I found this key the other day just outsite a supermarket on the pavement. (its little but not tiny, about 2 inches long)

It looks to me like a clock/watch key but its a male with a triangular end. Any Ideas anyone? from a ship's Chronometer perhaps? perhaps its non-horological after all...?










anyhow its on my keyring now...


----------



## levon2807 (Mar 17, 2010)

It wasn't outside tesco was it? In the last month we've found 2 gold rings outside tesco!


----------



## Xantiagib (Apr 22, 2005)

levon2807 said:


> It wasn't outside tesco was it? In the last month we've found 2 gold rings outside tesco!


Nah it was a Morrisons...


----------



## Roger the Dodger (Oct 5, 2009)

Mate....Your signature is the best!!!!!! I thoroughly concur! :notworthy: Some of us do read them you know. (Mine's [email protected], but was all I could think of in a hurry)


----------



## ValvesRule (May 20, 2009)

I think this unlikeley to be any Clock Key, mainly because it's Male.
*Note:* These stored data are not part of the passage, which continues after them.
/-- WLOAD_START, STREAM_START and DRAIN_START (R85 to R89): the operation at the head of its half's queue leaves the queue and runs. A WLOAD puts the
weights it reads into the next weight set of its half, and the sets alternate (R86); a STREAM opens its engine's gate nine cycles ahead of its row
window, which lasts as its formats say (R83), takes the class of its weight set and holds what its rows add (R88); a DRAIN runs once no DRAIN runs in
the array and no STREAM into its bank in the half. `ups` are the words of memory that changed before the reads (R135).

WLOAD_DONE, STREAM_DONE and DRAIN_DONE (R87 to R89): the operation leaves its half, ARR_OP_CNT and the array's progress count it, and its tally
takes its increment; a STREAM, whose row window is over, has first left its sums in the accumulator entries (R78, R112), a DRAIN has written the granules
of its rows that were still to be written (R89, R118). -/
def Obligations.ArrayOperationsRun : Prop :=
  (∀ (s : State) (t : Fin 8) (a : Fin 4) (half : Fin 3) (op : ArrOp) (ups : Upsets), s.alive = true → (s.upset ups).uninjected = true →
     let i := 4 * t.val + a.val
     let x := s.arr i
     let y := x.half half
     let go := fun r : State => r.modHalf i half fun y => { y with q := y.q.drop 1, run := y.run ++ [op] }
     s.arrHead i half = some op →
     (op.kind = 1 → x.engineTurn op = true → ∀ w ovf r, readW op.bytes (shapeKs x.shape) (shapeNs x.shape) (go (s.upset ups)) = (some (w, ovf), r) →
       Answers (.wloadStart t a half ups) s
         (((r.sat (blkR (encBlk t) 0x060) 0 32 ovf).modArr i fun x => { x with sets := x.sets.set (setKey half y.nextSet) w }).modHalf i half
           fun z => { z with nextSet := 1 - y.nextSet, lastSet := y.nextSet })) ∧
     (op.isStream = true → (y.run.any fun o => o.kind == 4 && descBank o.bytes == descBank op.bytes) = false →
       let w := x.sets.get {} (setKey half y.lastSet)
       let cls := fmtClass (u op.bytes 0x40 1)
       (w.cls = none ∨ w.cls = some cls) → ∀ rows r, readX op.bytes (shapeKs x.shape) (go (s.upset ups)) = (some rows, r) →
       Answers (.streamStart t a half ups) s
         (((r.modArr i fun x => { x with sets := x.sets.set (setKey half y.lastSet) { w with cls := some cls } }).windowOver i half).modHalf i half fun z =>
           { z with gate := 1, lead := 9, left := streamCycles (u op.bytes 0x3C 2) (u op.bytes 0x40 1) w.fmt,
                    run := z.run.map fun o => if o.seq = op.seq then
                      { o with sums := rows.flatMap fun q => (w.columns (shapeKs x.shape) (shapeNs x.shape)).map (entrySum cls q) } else o })) ∧
     (op.kind = 4 → x.engineTurn op = true →
       (x.halves.all fun p => p.2.run.all fun o => !(o.kind == 4 || (p.1 == half.val && o.isStream && descBank o.bytes == descBank op.bytes))) = true →
       Answers (.drainStart t a half) s (go s))) ∧
  (∀ (s : State) (t : Fin 8) (a : Fin 4) (half : Fin 3) (op : ArrOp), s.alive = true → s.uninjected = true →
     let i := 4 * t.val + a.val
     let x := s.arr i
     let ends := fun r : State => ((r.modHalf i half fun y => { y with run := y.run.filter fun o => o.seq != op.seq }).arrCount i).opDone (i / 4) op.tally
     (s.arrRunning i half (·.kind == 1) = some op → Answers (.wloadDone t a half) s (ends s)) ∧
     (s.arrRunning i half ArrOp.isStream = some op → op.sums.all (fun z => !z.isSat && !z.isFlush) = true →
       let v := s.windowOver i half
       let acc := accStream (op.kind == 3) half (descBank op.bytes) (shapeNs (v.arr i).shape) (u op.bytes 0x3E 2) (v.arr i).acc op.sums
       Answers (.streamDone t a half 0 false) s
         (ends (((v.modArr i fun x => { x with acc := acc }).sat (blkR (arrBlk i) 0x0A8) 0 32 0).sat (blkR (arrBlk i) 0x0B0) 0 32 0))) ∧
     (s.arrRunning i half (·.kind == 4) = some op →
       Answers (.drainDone t a half 0 false) s (ends (s.drainPut ((drainGrains x half op.bytes).drop op.wrote)))))

/-- SHAPE_CHANGE, SHAPE_RECONFIG_DONE, ARRAY_CLOCK_GATE, ARRAY_HARVEST_CLEAR, ARRAY_EMPTY and ARRAY_TEARDOWN_DONE (R81, R92, R96, R97): what each
leaves of the array; a reconfiguration, a harvest clear and a teardown leave every weight set and every accumulator entry at its reset value.

ARRAY_SCOPE_STOP (R94, R96, Table 4-9): a DRAIN that runs in the half has written its first 64 B granules, as many as the stop let it; the detector
reports on the running operation of its engine that the command names, the oldest first; the half stops with its gate closed, and every operation it
ran or queued fails, oldest first. While the array is torn down the report is all.

The stores of a running DRAIN (R89, R94): up to `upTo` granules, those not yet written, each 64 B at the offset its row and column give. -/
def Obligations.ArrayStateEvents : Prop :=
  (∀ (s : State) (t : Fin 8) (a : Fin 4) (half : Fin 3), s.alive = true →
     let i := 4 * t.val + a.val
     let x := s.arr i
     (x.next ≠ [] → x.reconf = false → x.tearing = false → x.ops.any (fun o => o.epoch == x.epoch) = false → s.up (arrBlk i) = true →
       Answers (.shapeChange t a) s (s.modArr i fun x => { x with reconf := true, halves := x.halves.map fun h => (h.1, { h.2 with gate := 0 }) })) ∧
     (∀ c rest, x.reconf = true → x.next = c :: rest → x.halves.any (fun h => h.2.stopped) = false →
       ∃ r, Answers (.shapeReconfigDone t a) s r ∧ (r.arr i).shape = c ∧ (r.arr i).next = rest ∧ (r.arr i).reconf = false ∧
         (r.arr i).epoch = x.epoch + 1 ∧ (r.arr i).sets = [] ∧ (r.arr i).acc = [] ∧
         (∀ h ∈ shapeHalves c, ((r.arr i).half h).q = (x.half h).q ∧ ((r.arr i).half h).stopped = false) ∧ (∀ k, k ≠ i → r.arr k = s.arr k)) ∧
     (let v := s.windowOver i half
      ((v.arr i).half half).gate = 2 →
       Answers (.arrayClockGate t a half) s (v.modArr i fun x => { x with halves := x.halves.set half { x.half half with gate := 0 } })) ∧
     ((s.tile t).spn = 4 → x.ops = [] → x.tearing = false → x.clearing = false → x.empty = false → x.next = [] →
       Answers (.arrayHarvestClear t a) s (s.modArr i fun x =>
         { x with sets := [], acc := [], clearing := true,
                  halves := x.halves.map fun h => (h.1, { h.2 with nextSet := 0, lastSet := 0, gate := 0 }) })) ∧
     (x.clearing = true → Answers (.arrayEmpty t a) s (s.modArr i fun x => { x with clearing := false, empty := true })) ∧
     (x.tearing = true → s.ok (arrBlk i) = true →
       Answers (.arrayTeardownDone t a) s
         ((s.modArr i fun x => { shape := x.shape, epoch := x.epoch, seq := x.seq }).setRg (blkR (arrBlk i) 0x0B8) 0))) ∧
  (∀ (s : State) (t : Fin 8) (a : Fin 4) (half : Fin 3) (eng : Fin 3) (det : Fin 5) (k upTo : Nat) (op : ArrOp), s.alive = true →
     let i := 4 * t.val + a.val
     (((s.arr i).half half).run.filter (ofEngine eng))[k]? = some op → canStop eng det = true →
     let r := (s.drainTo i half upTo).arrReport i det half op
     ((r.arr i).tearing = true → Answers (.arrayScopeStop t a half eng det k upTo) s r) ∧
     ((r.arr i).tearing = false →
       Answers (.arrayScopeStop t a half eng det k upTo) s
         ((((r.arr i).half half).run ++ ((r.arr i).half half).q).foldl (fun s op => s.arrFail i op)
           (r.modHalf i half fun y => { y with q := [], run := [], stopped := true, gate := 0, lead := 0, left := 0 })))) ∧
  (∀ (s : State) (i half upTo : Nat) (op : ArrOp), s.arrRunning i half (·.kind == 4) = some op →
     let gs := ((drainGrains (s.arr i) half op.bytes).take upTo).drop op.wrote
     let r := s.drainTo i half upTo
     r.mem = (s.drainPut gs).mem ∧ (r.arr i).acc = (s.arr i).acc ∧ (∀ k, k ≠ i → r.arr k = s.arr k) ∧ r.ctxs = s.ctxs ∧ r.ports = s.ports)

/-! ## The vector unit and the encoder (R54 to R58, R66, R120 to R122) -/

/-- Every vector opcode (Table 3-4): in a bundle that issues, the operation takes the values of its source registers as they stand, and its result
is in flight; an uncorrectable source word fails it (R58, R66); a vector unit, or for ENCODE an encoder, that does not work fails it (R336). A failed
ENCODE counts in the encoder's progress (R123). No register is written yet.

VU_RESULT_WRITE and ENCODE_DONE (R55, R121): the result leaves the pipe and is written to vd and TOPK's indices to vc, where one of the arithmetic pipe
yields to one of the function pipe written to the same register in the same cycle; the operation counts, its flushed lanes count, and its tally takes
its increment; an ENCODE adds to the encoder's four counters. -/
def Obligations.VectorOperationsIssueAndWrite : Prop :=
  (∀ (s : State) (t : Fin 8) (o : VOp) (e : Ecc), s.alive = true → s.spnRuns t = true → s.uninjected = true →
     ∀ ci ∈ [(VCode.mov, Instr.vuMov t o e), (.cvt, .vuCvt t o e), (.add, .vuAdd t o e), (.sub, .vuSub t o e), (.mul, .vuMul t o e),
         (.fma, .vuFma t o e), (.max, .vuMax t o e), (.min, .vuMin t o e), (.abs, .vuAbs t o e), (.neg, .vuNeg t o e), (.sel, .vuSel t o e),
         (.cmpgt, .vuCmpgt t o e), (.exp, .vuExp t o e), (.log, .vuLog t o e), (.rsqrt, .vuRsqrt t o e), (.recip, .vuRecip t o e),
         (.rowsum, .vuRowsum t o e), (.rowmax, .vuRowmax t o e), (.rowmin, .vuRowmin t o e), (.smaxExp, .vuSmaxExp t o e),
         (.lnStats, .vuLnStats t o e), (.lnApply, .vuLnApply t o e), (.topk, .vuTopk t o e), (.encode, .vuEncode t o e)],
       (s.ok (vuBlk t) = true → (ci.1 = .encode → s.ok (encBlk t) = true) → e = .clean → Answers ci.2 s (s.modTile t fun x => { x with vu := x.vu ++ [s.vecResult t ci.1 o] })) ∧
       (s.ok (vuBlk t) = true → (ci.1 = .encode → s.ok (encBlk t) = true) → e = .uncorrectable →
         let r := (s.flag (vuBlk t) 1 { ctx := some (s.tile t).ctx }).sat (blkR (vuBlk t) 0x058) 0 32 1
         Answers ci.2 s ((if ci.1 = .encode then r.progress (encBlk t) else r).opFail t o.tally)) ∧
       ((s.ok (vuBlk t) = false ∨ ci.1 = .encode ∧ s.ok (encBlk t) = false) →
         Answers ci.2 s ((if ci.1 = .encode then s.progress (encBlk t) else s).opFail t o.tally))) ∧
  (∀ (s : State) (t : Fin 8), s.alive = true → s.uninjected = true →
     (∀ (k : Nat) (r : VRes), (s.tile t).vu[k]? = some r → r.enc = none →
       Answers (.vuResultWrite t k) s (((((((s.modTile t fun x => { x with vu := x.vu.eraseIdx k }).vecPut t r).wrap
         (blkR (vuBlk t) 0x040) 48 1).sat (blkR (vuBlk t) 0x048) 0 32 r.flushed).progress (vuBlk t))).opDone t r.tally)) ∧
     (∀ (r : VRes) (w : State), r.arith = true → r.vd ∈ (w.tile t).vs1 → w.vecPut t r = w) ∧
     (∀ (r : VRes) (w : State), (r.arith = false ∨ r.vd ∉ (w.tile t).vs1) → ((w.vecPut t r).tile t).y =
       match r.second with
       | some (v, l) => ((w.tile t).y.set r.vd r.val).set v l
       | none => (w.tile t).y.set r.vd r.val) ∧
     (∀ (k : Nat) (r : VRes) (fl ov z n : Nat), findIdxOpt (fun (r : VRes) => r.enc.isSome) (s.tile t).vu 0 = some k → (s.tile t).vu[k]? = some r →
       r.enc = some (fl, ov, z, n) → s.ok (encBlk t) = true →
       let b := encBlk t
       Answers (.encodeDone t false false) s ((((((((((((s.modTile t fun x => { x with vu := x.vu.eraseIdx k }).progress b).vecPut t r).sat
         (blkR b 0x040) 0 32 fl).sat (blkR b 0x048) 0 32 ov).sat (blkR b 0x050) 0 32 z).sat (blkR b 0x058) 0 32 n).wrap (blkR b 0x068) 48 1).wrap
         (blkR (vuBlk t) 0x040) 48 1).progress (vuBlk t))).opDone t r.tally)))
Never have I heard of a triangular "Square" (for this is the name given to the compenent), nor can I think of any advantage obtained by the use of one.

It certainaly isn't from a Chronometer; these machines are highly standardised, and there is already a well established, and in some ways simpler, method for doing what a Female Winding Square could accomplish, i.e. preventing matter from entering the instrument by the Winding hole. Also, it would complicate the Cannon Pinion.

It's probably just for some sort of chest or cabinet.


----------



## Xantiagib (Apr 22, 2005)

under closer investigation the end is rougher that the rest so looks like someone filed down a key so it would fit a triangle female on a lock or chest as has been suggested... thanks.


----------



## AbingtonLad (Sep 8, 2008)

It's not terribly 'glam' (and doesn't really fit with the apparent age of the key) but some gas and electricity meter cupboards have triangular keys... wonder of someone lost their modern key and filed down an old one to do the job instead?

Nah, stick with it being the key to some treasure chest or another ^_^


----------